Desktop part generates the set of words currently visible on the screen to a file. That file can be used by any speech recognizer to create grammar and dictionary file.
2010/5/21 bharat joshi
<bharatjoshi1 gmail com>
Hi,
Answer to your first question, Vedics is context based. It generates the word set based on what is accessible on the front end.
Answer to your second question. Vedics uses MAKEDICT (https://cmusphinx.svn.sourceforge.net/svnroot/cmusphinx/trunk/logios/) which generates the pronunciation of the words given to it. These words are given to MAKEDICT by the c code of VEDICS whch uses ATSPI to find the elements accessible. Now it recognizes english words perfectly, It also recognizes words of other languages. We have tried it with words from Hindi, Kannada (Indian Languages)(Words of hindi and kannada but written in english). Check out the video "Vedics screencast, Termination commands". In that video we create files with odd names like "q6pw" and "pcw" which connot be part of any language, yet vedics generated the pronunciation for them and recognizes them.
There are some cases to be considered here.
Abbrevations
http is pronounced as h t t p itself whereas
DSL is pronounced as disel. This is because Makedict was able to make a proper pronunciation for it.
cdrom would be "c drom"
"Nesanga Nenena", is a telgu language word, but Vedics recognized it perfectly.

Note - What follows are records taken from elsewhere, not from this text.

/-- The magnitude code of a companded element and whether it saturated (R174); a is |x|·2^(127-E). -/
def Curve.encode (c : Curve) (bigM : Nat) (a : Rat) : Nat × Bool :=
  let sat := decide (1 < a)
  let a' := if sat then 1 else a
  let xs := c.map (·.1)
  let ys := c.map (·.2)
  let x : Rat := 32768 * a'
  let y := interp xs ys (segment xs x) x / 32768
  ((roundInt .rne (bigM * y)).toNat, sat)

/-- The value of an element of a scaled block (R169, R171), companded formats with their curve. -/
def scaledVal (c : Curve) (fmt code e : Nat) : Val :=
  if e % 256 = 255 then .nan
  else
    let s := pow2 ((e % 256 : Nat) - 127)
    if fmt = 8 ∨ fmt = 9 then
      let h := 2 ^ (fmtWidth fmt - 1)
      let m := code % h
      if m = 0 then .zero false
      else
        let v := (c.decode (h - 1) m : Rat) * pow2 (-16) * s
        Val.ofRat (if h ≤ code % (2 * h) then -v else v) false
    else (elemVal fmt code).mul (.num s)

/-! ## Block quantisation (R168, R170) -/

/-- The unclamped exponent u of a block (R170). -/
def blockExp (fmt : Nat) (amax : Rat) : Int :=
  if fmt = 3 then ratLog2 amax - 8
  else if fmt = 4 then ratLog2 amax - 15
  else if fmt = 5 then ratLog2 amax - 2
  else
    let q := if fmt = 6 then amax / 127 else if fmt = 7 then amax / 7 else amax
    let e := ratLog2 q
    if pow2 e = q then e else e + 1

/-- One element of a block under a scale E (R168, R170, R174): code and flags. -/
def quantElem (c : Curve) (fmt : Nat) (e : Nat) (x : Val) : Nat × BitVec 5 :=
  let q := x.rat * pow2 (127 - e)
  if fmt = 8 ∨ fmt = 9 then
    let h := 2 ^ (fmtWidth fmt - 1)
    let r := c.encode (h - 1) |q|
    (if r.1 = 0 then 0 else if q < 0 then r.1 + h else r.1, if r.2 then fmtSat else 0)
  else match ffmtOf fmt with
    | some f =>
      let y := Val.ofRat q false
      let m := f.round .rne y
      if f.mag f.maxCode < |q| ∧ f.inf = none then (m, fmtSat)
      else if f.inf = some (m % 2 ^ (f.width - 1)) then (f.code y.neg? f.maxCode, fmtSat)
      else (m, 0)
    | none =>
      let w := fmtWidth fmt
      let r := toInt .rne (-(2 ^ (w - 1) : Int)) (2 ^ (w - 1) - 1) (Val.ofRat q false)
      ((r.1 % 2 ^ w).toNat, r.2)

/-- A block of 32 values (R170): scale, codes, flags. -/
def quantBlock (c : Curve) (fmt : Nat) (xs : List Val) : Nat × List Nat × BitVec 5 :=
  if xs.any fun v => match v with | .nan | .inf _ => true | _ => false then
    (255, xs.map fun _ => 0, fmtNancv)
  else
    let amax := xs.foldl (fun m v => max m |v.rat|) 0
    if amax = 0 then (0, xs.map fun _ => 0, 0)
    else
      let e := (min (max (blockExp fmt amax + 127) 0) 254).toNat
      let rs := xs.map (quantElem c fmt e)
      (e, rs.map (·.1), rs.foldl (fun f r => f ||| r.2) 0)

/-! ## Special functions (R282-R286): bounds of the exact value by integers at scale 2^P -/

/-- An interval of reals: bounds in units of 2^-P. -/
abbrev Iv := Int × Int

def floorDiv (a b : Int) : Int := a / b
def ceilDiv (a b : Int) : Int := -((-a) / b)

def ivOf (P : Nat) (q : Rat) : Iv :=
  (floorDiv (q.num * 2 ^ P) q.den, ceilDiv (q.num * 2 ^ P) q.den)

def ivAdd (a b : Iv) : Iv := (a.1 + b.1, a.2 + b.2)
def ivSub (a b : Iv) : Iv := (a.1 - b.2, a.2 - b.1)

def ivMul (P : Nat) (a b : Iv) : Iv :=
  let p := a.1 * b.1
  let q := a.1 * b.2
  let r := a.2 * b.1
  let t := a.2 * b.2
  (floorDiv (min (min p q) (min r t)) (2 ^ P), ceilDiv (max (max p q) (max r t)) (2 ^ P))

/-- Division by a positive integer. -/
def ivDivN (a : Iv) (n : Nat) : Iv := (floorDiv a.1 n, ceilDiv a.2 n)

/-- Division by an interval of positive numbers. -/
def ivDiv (P : Nat) (a b : Iv) : Iv :=
  let lo := if 0 ≤ a.1 then floorDiv (a.1 * 2 ^ P) b.2 else floorDiv (a.1 * 2 ^ P) b.1
  let hi := if 0 ≤ a.2 then ceilDiv (a.2 * 2 ^ P) b.1 else ceilDiv (a.2 * 2 ^ P) b.2
  (lo, hi)

/-- Widen by an amount. -/
def ivWide (a : Iv) (e : Int) : Iv := (a.1 - e, a.2 + e)

/-- Sum of the terms of a power series: the first term, the factor from term k to k + 1, `fuel` terms. -/
def ivSeries (next : Nat → Iv → Iv) : Nat → Nat → Iv → Iv → Iv
  | 0, _, _, acc => acc
  | fuel + 1, k, t, acc => ivSeries next fuel (k + 1) (next k t) (ivAdd acc t)

/-- Terms taken at precision P; every series used has a factor of at most 1/2 beyond them. -/
def termCount (P : Nat) : Nat := P / 3 + 40

/-- exp of an interval within [-1, 1]: Taylor terms after 8 halvings, then 8 squarings. -/
def ivSquare (P : Nat) : Nat → Iv → Iv
  | 0, a => a
  | n + 1, a => ivSquare P n (ivMul P a a)

def ivExp (P : Nat) (x : Iv) : Iv :=
  let r := ivDivN x 256
  let s := ivSeries (fun k t => ivDivN (ivMul P t r) (k + 1)) (termCount P / 4) 0 (2 ^ P, 2 ^ P) (0, 0)
  ivSquare P 8 (ivWide s 2)

/-- atanh of 1/n or of a ratio of at most 1/3, times 2. -/
def ivAtanh2 (P : Nat) (z : Iv) : Iv :=
  let z2 := ivMul P z z
  let term : Nat → Iv → Iv := fun _ t => ivMul P t z2
  let rec go : Nat → Nat → Iv → Iv → Iv
    | 0, _, _, acc => acc
    | fuel + 1, k, t, acc => go fuel (k + 1) (term k t) (ivAdd acc (ivDivN t (2 * k + 1)))
  let s := go (termCount P) 0 z (0, 0)
  let w := ivWide s 2
  (2 * w.1, 2 * w.2)

def ivLn2 (P : Nat) : Iv := ivAtanh2 P (ivOf P (mkRat 1 3))

/-- atan of 1/n. -/
def ivAtanInv (P n : Nat) : Iv :=
  let n2 := n * n
  let rec go : Nat → Nat → Iv → Iv → Iv
    | 0, _, _, acc => acc
    | fuel + 1, k, t, acc =>
      let u := ivDivN t (2 * k + 1)
      go fuel (k + 1) (ivDivN t n2) (if k % 2 = 0 then ivAdd acc u else ivSub acc u)
  ivWide (go (termCount P) 0 (ivOf P (mkRat 1 n)) (0, 0)) 2

/-- pi, by Machin's formula. -/
def ivPi (P : Nat) : Iv :=
  let a := ivAtanInv P 5
  let b := ivAtanInv P 239
  (16 * a.1 - 4 * b.2, 16 * a.2 - 4 * b.1)

/-- The integer square root, bit by bit. -/
def isqrtGo (n : Nat) : Nat → Nat → Nat
  | 0, r => r
  | k + 1, r => let r' := r + 2 ^ k; isqrtGo n k (if r' * r' ≤ n then r' else r)

def isqrt (n : Nat) : Nat := isqrtGo n (Nat.log2 n / 2 + 1) 0

/-- Bounds of the square root of a positive rational. -/
def ivSqrt (P : Nat) (lo hi : Nat) : Iv :=
  (isqrt (lo * 2 ^ P), isqrt (hi * 2 ^ P) + 1)

/-- Powers of two below and above, for rational bounds. -/
def ivRat (P : Nat) (a : Iv) : Rat × Rat := (mkRat a.1 (2 ^ P), mkRat a.2 (2 ^ P))

/-- exp x for rational x, |x| at most 200: 2^n·exp(x - n ln 2). -/
def expBounds (P : Nat) (x : Rat) : Rat × Rat :=
  let l := ivLn2 P
  let n := (ivOf P x).1 / l.1
  let r := ivSub (ivOf P x) (min (n * l.1) (n * l.2), max (n * l.1) (n * l.2))
  let e := ivRat P (ivExp P r)
  (e.1 * pow2 n, e.2 * pow2 n)

/-- 2^x for rational x, |x| at most 200. -/
def exp2Bounds (P : Nat) (x : Rat) : Rat × Rat :=
  let n := x.floor
  let f := x - n
  if f = 0 then (pow2 n, pow2 n)
  else
    let e := ivRat P (ivExp P (ivMul P (ivOf P f) (ivLn2 P)))
    (e.1 * pow2 n, e.2 * pow2 n)

/-- log2 of a positive rational. -/
def log2Bounds (P : Nat) (x : Rat) : Rat × Rat :=
  let e := ratLog2 x
  let m := x / pow2 e
  if m = 1 then (e, e)
  else
    let l := ivDiv P (ivAtanh2 P (ivOf P ((m - 1) / (m + 1)))) (ivLn2 P)
    let b := ivRat P l
    (e + b.1, e + b.2)

/-- sin and cos of an interval within [-1, 1] (of a quarter turn at most). -/
def ivSin (P : Nat) (r : Iv) : Iv :=
  let r2 := ivMul P r r
  ivWide (ivSeries (fun k t => let u := ivDivN (ivMul P t r2) ((2 * k + 2) * (2 * k + 3)); (-u.2, -u.1))
    (termCount P / 2) 0 r (0, 0)) 2
def ivCos (P : Nat) (r : Iv) : Iv :=
  let r2 := ivMul P r r
  ivWide (ivSeries (fun k t => let u := ivDivN (ivMul P t r2) ((2 * k + 1) * (2 * k + 2)); (-u.2, -u.1))
    (termCount P / 2) 0 (2 ^ P, 2 ^ P) (0, 0)) 2

/-- sin x (or cos x) for a rational x of any size: reduce by quarter turns. -/
def sinBounds (P : Nat) (cosine : Bool) (x : Rat) : Rat × Rat :=
  let p := ivPi P
  let ix := ivOf P x
  let n := (2 * ix.1 + p.1 / 2) / p.1
  let r := ivSub ix (floorDiv (min (n * p.1) (n * p.2)) 2, ceilDiv (max (n * p.1) (n * p.2)) 2)
  let q := (n + (if cosine then 1 else 0)) % 4
  let v := if q = 0 then ivSin P r else if q = 1 then ivCos P r
    else if q = 2 then (let s := ivSin P r; (-s.2, -s.1)) else (let s := ivCos P r; (-s.2, -s.1))
  ivRat P v

/-- tanh of a rational, |x| at most 64: x·series near 0, else by exp. -/
def tanhBounds (P : Nat) (x : Rat) : Rat × Rat :=
  let e := expBounds P (2 * |x|)
  let lo := (e.1 - 1) / (e.1 + 1)
  let hi := (e.2 - 1) / (e.2 + 1)
  if x < 0 then (-hi, -lo) else (lo, hi)

/-- 1/(1 + exp(-x)), |x| at most 200. -/
def sigmBounds (P : Nat) (x : Rat) : Rat × Rat :=
  let e := expBounds P (-x)
  (1 / (1 + e.2), 1 / (1 + e.1))

/-- erf of a rational, |x| at most 16: 2/√π·exp(-x²)·Σ 2^n x^(2n+1)/(2n+1)!!. -/
def erfBounds (P : Nat) (x : Rat) : Rat × Rat :=
  let ax := |x|
  let x2 := ivOf P (2 * ax * ax)
  let s := ivWide (ivSeries (fun k t => ivDivN (ivMul P t x2) (2 * k + 3)) (termCount P + 700) 0 (ivOf P ax) (0, 0)) 2
  let e := expBounds P (-(ax * ax))
  let p := ivPi P
  let rp := ivSqrt P p.1.toNat p.2.toNat
  let b := ivRat P (ivDiv P (2 * s.1, 2 * s.2) rp)
  let lo := b.1 * e.1
  let hi := b.2 * e.2
  if x < 0 then (-hi, -lo) else (lo, hi)

/-- The special functions of R282 by code. -/
inductive Sfn where
  | rcp | rsqrt | sqrt | exp2 | log2 | exp | tanh | sigm | sin | cos | erf
  deriving DecidableEq, Repr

User must do some trail and error with other language words.
Currently we are still in the development phase.
We still have some features to be added to vedics like spelling words.
We have not yet written the installation program, so you could not find in repo. It will a week or two by the time we finish our exams and write the installation program.
And one more important feature to be added to the list is
8. No training required. we have tested it with different users using vedics. The 8 videos were made by 3 different people. A person can directly install, get familiar with commands and start using it. He does not require any training of voice. Vedics recognizes any voice.
2010/5/21 José Félix Ontañón
<felixonta gmail com>
El 21 de mayo de 2010 11:01, bharat joshi
<bharatjoshi1 gmail com> escribió:
Hi,
Ya we know about GVC, and we have tried it also.
You can say VEDICS is a super set of GVC.
Some of the key features of VEDICS are
- Accuracy is much better as we use SPHINX-4.
- File System Navigation - >Navigating files and folders is very easy.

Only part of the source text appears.